TNE: Where else can we find inspiring collections of art, locally?
KD: The Fisk galleries are always doing wonderful things, especially since sharing the Alfred Stieglitz Collection with The Crystal Bridges Museum of American Art in Arkansas. They now have gallery space they can program, and Jamaal Sheats and Nikoo Paydar are doing great work. Right now, there is an exhibition featuring Fisk alum, which of course is an impressive group, and another with current artists from North Nashville.
The galleries, Zeitgeist and David Lusk among others, are always showing interesting and high-quality work. Across the street from those galleries in Wedgewood Houston is the Packing Plant, where you will see something new and perhaps unexpected — not necessarily recognizable names.
And there is a thriving mural and public art scene now; you don’t have to go to a museum or gallery to see art. It seems to be all around us.
TNE: Which is your favorite Nashville cultural institution?
KD: Aside from the Frist? That is a hard one, but I will have to say the Fisk University Art Galleries, again. It holds such a rich history and collection. For example. The original plates for W.E.B Du Bois’ seminal work The Souls of Black Folks are currently on view, which gave me chills when I first saw them. Cheekwood is my favorite place to go with my family.
TNE: What events are you looking forward to?
KD: Well, I get to go to Cuba on Wednesday to see the Havana Biennial, so that is going to be really cool. Looking a little further out, I am really excited about the recently announced Tennessee Triennial for Contemporary Art that will take place in 2021 with exhibitions in Nashville, Memphis, Chattanooga and Knoxville. This will be a big deal. And, of course, the Frida Kahlo exhibition that opens here at the Frist on May 24. I am definitely looking forward to that.
TNE: And what can we expect from that exhibition?
KD: It is a traveling exhibition that comes from the Jacques and Natasha Gelman Collection; they lived in Mexico in the mid-20th century and became friends with many of the artists working there at the time. They acquired most of the works directly from the artists. The exhibition includes several of Frida Kahlo’s self-portraits, which is she is well-known and loved for, as well as works by her husband, Diego Rivera (including a great portrait of Natasha), and other notable modern Mexican artists. Photographs of Frida and reproductions of her distinctive clothes and accessories will give us a better sense of her as a person, too.
TNE: What exhibitions are you currently working on?

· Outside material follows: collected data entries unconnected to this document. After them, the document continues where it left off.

/-- A record written in place of another of the same owner. -/
theorem NoticeLaws.setEntry {e : EntryId} {a b : Entry} (hs : NoticeLaws s) (he : s.entry e = some a)
    (ho : b.owner = a.owner) : NoticeLaws (s.setEntry e (some b)) :=
  UnitLaw.of_owned hs fun q x r hx => by
    rw [State.ownedBy_setEntry he ho]
    exact (hs.queue q).owned x r hx

theorem NoticeLaws.alloc {e : EntryId} (hs : NoticeLaws s) (hfree : s.entry e = none) (a : Entry) :
    NoticeLaws (s.setEntry e (some a)) :=
  UnitLaw.of_owned hs fun q x r hx => by
    have hne : x ≠ e := by
      rintro rfl
      exact hs.not_mem (by simp [hfree, ownedBy]) r hx
    rw [State.entry_setEntry, if_neg hne]
    exact (hs.queue q).owned x r hx

theorem State.retireEntry_notices (s : State) (e : EntryId) (a : Entry) :
    (s.retireEntry e a).notices = s.notices.setQueue a.owner (withoutEntry e (s.notices.queues.get a.owner)) := rfl

theorem NoticeLaws.retire {e : EntryId} {a : Entry} (hs : NoticeLaws s) (he : s.entry e = some a) :
    NoticeLaws (s.retireEntry e a) := by
  rw [NoticeLaws, State.retireEntry_notices]
  have hcut := UnitLaw.setQueue_sublist hs (p := a.owner) (withoutEntry_sublist e _)
  refine UnitLaw.of_owned hcut fun q x r hx => ?_
  have hne : x ≠ e := by
    rintro rfl
    by_cases hq : q = a.owner
    · rw [hq, NoticeUnit.setQueue_get, mem_withoutEntry] at hx
      simp [NoticeItem.reports] at hx
    · have hother := (Port.ne_iff _ _).1 hq
      rw [hother, NoticeUnit.setQueue_get_other] at hx
      exact hs.not_mem (by simp [he, ownedBy, (Port.other_ne a.owner).symm]) r hx
  rw [State.ownedBy_retireEntry a q hne]
  exact (hcut.queue q).owned x r hx

theorem NoticeLaws.give {e : EntryId} {a : Entry} (hs : NoticeLaws s) (he : s.entry e = some a) (ho : a.owner = p) :
    NoticeLaws { s.setEntry e (some { a with owner := p.other }) with notices := s.notices.moveItem e p } := by
  refine UnitLaw.moveItem hs ?_ ?_ fun q x hx => ?_
  · simp [he, ownedBy, ho, (Port.other_ne p).symm]
  · exact (congrArg (ownedBy p.other) ((s.entry_setEntry e e _).trans (if_pos rfl))).trans (by simp [ownedBy])
  · exact congrArg (ownedBy q) ((s.entry_setEntry e x _).trans (if_neg hx))

theorem State.clearLink_notices (s : State) : s.clearLink.notices = s.notices.setQueue .link [] := by
  simp [State.clearLink, State.retireLink]

theorem NoticeLaws.clearLink (hs : NoticeLaws s) : NoticeLaws s.clearLink := by
  rw [NoticeLaws, State.clearLink_notices]
  have hcut := UnitLaw.setQueue_sublist hs (p := .link) (List.nil_sublist _)
  refine UnitLaw.of_owned hcut fun q x r hx => ?_
  cases q with
  | link => cases hx
  | spi =>
    have hspi := (hs.queue .spi).owned x r hx
    obtain ⟨a, ha, ho⟩ := (ownedBy_iff _ _).1 hspi
    rw [State.entry_clearLink, ha, if_neg (by simp [ownedBy, ho]), ownedBy_some]
    exact ho

theorem NoticeLaws.post (hs : NoticeLaws s) {e : EntryId} (hown : ownedBy p (s.entry e) = true) (tag : BitVec 16)
    (flags : EntryFlags) (due : Word) : NoticeLaws (s.post p e tag flags due) := by
  refine UnitLaw.setQueue hs ((hs.queue p).postEntry hown tag flags due) ?_
  rintro rfl
  exact isTimebase_of_postEntry hs.noTimebase e tag flags due

theorem NoticeLaws.postTime (hs : NoticeLaws s) (flags : TimeFlags) : NoticeLaws (s.postTime flags) :=
  UnitLaw.setQueue hs ((hs.queue .spi).postTimebase flags) fun h => (by cases h)

/-- The transmit arbiter withdraws a marker request and never raises one (R171). -/
theorem State.marker_of_beginSending (h : s.beginSending.notices.marker = true) : s.notices.marker = true := by
  obtain ⟨-, hb⟩ | ⟨-, r, -, hb⟩ | ⟨-, -, hm, -⟩ := s.beginSending_outcome
  · rwa [hb] at h
  · rwa [hb] at h
  · exact hm

theorem NoticeLaws.beginSending (hs : NoticeLaws s) : NoticeLaws s.beginSending := by
  rw [State.beginSending_frame]
  exact UnitLaw.withdraw hs State.marker_of_beginSending

theorem NoticeLaws.settlePending (hs : NoticeLaws s) : NoticeLaws s.settlePending := by
  rw [State.settlePending_frame]
  exact hs

theorem NoticeLaws.settleLink (hs : NoticeLaws s) : NoticeLaws s.settleLink := hs.settlePending.beginSending

theorem NoticeLaws.resetBlocks (s : State) (cause : ResetCause) (link : LinkPort) :
    NoticeLaws (s.resetBlocks cause link) := by
  refine ⟨fun p => ?_, fun i hi => (by cases hi), fun hm => (by cases hm)⟩
  cases p <;> exact .nil

theorem Effect.keeps_noticeLaws (h : Effect i p s t) (hs : NoticeLaws s) : NoticeLaws t := by
  cases h with
  | reset c sdi =>
    exact (NoticeLaws.resetBlocks s .command
      { LinkPort.initial s.link.address s.link.settings with divider := s.link.divider }).of_entries rfl rfl
  | alloc e hfree => exact hs.alloc hfree _
  | retire e a he => exact hs.retire he
  | config e a f he => exact hs.setEntry he rfl
  | stage e a w he => exact hs.setEntry he rfl
  | move e a b he hab => exact hs.of_continues (.move he hab) (by rw [State.move_frame])
  | give e a he ho => exact hs.give he ho
  | evict => exact hs.clearLink.of_entries rfl rfl
  | leave => exact hs.clearLink
  | takeKept => exact UnitLaw.afterTake hs p
  | take k => exact (UnitLaw.setQueue_sublist hs (List.drop_sublist k _)).afterTake p
  | noticeConfig signalling consume => exact UnitLaw.configure hs p signalling consume
  | release l k => exact hs.of_entries (s.releaseClaims_entries l k) (s.releaseClaims_notices l k)
  | setTime c t => exact hs.of_continues (.setTime s t) rfl
  | _ => exact hs.of_entries rfl rfl

/-- A firing posts to the queue of its entry's owner. -/
theorem NoticeLaws.fireEntry {e : EntryId} {a : Entry} (hs : NoticeLaws s) (he : s.entry e = some a) (due : Word) :
    NoticeLaws (s.fireEntry e a due) := by
  obtain ⟨u, hmoves, hu⟩ := State.fireEntry_moves he due
  have hcontinues : s.Continues u := hmoves.continues
  have hlaw : NoticeLaws u := hs.of_continues hcontinues (by rw [hmoves.frame])
  have hown : ownedBy a.owner (u.entry e) = true := by
    rw [hcontinues.ownedBy_eq, he, ownedBy_some]
  obtain hu | ⟨flags, hu⟩ := hu
  · rwa [hu]
  · rw [hu]
    exact hlaw.post hown _ _ _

KD: [Opening in August], Murals of North Nashville Now, will feature a selection of new generation artists who are making public art and living, working or studying in the historically African American part of our city, which is having an artistic moment right now. This fall, I am overseeing a presentation of the Native Women Artists, which is intimidating because I am not yet familiar with the material, but I am looking forward to the opportunity to learn. In the spring of 2020, I will work with Jamaal Sheats to co-present an exhibition of Terry Atkins, a sculptor, filmmaker and musician who graduated from Fisk in the 1970s. I am also in the research stages of an exhibition on collage in contemporary art and exploring the idea of a project devoted to the local fashion and design scene. Lots going on!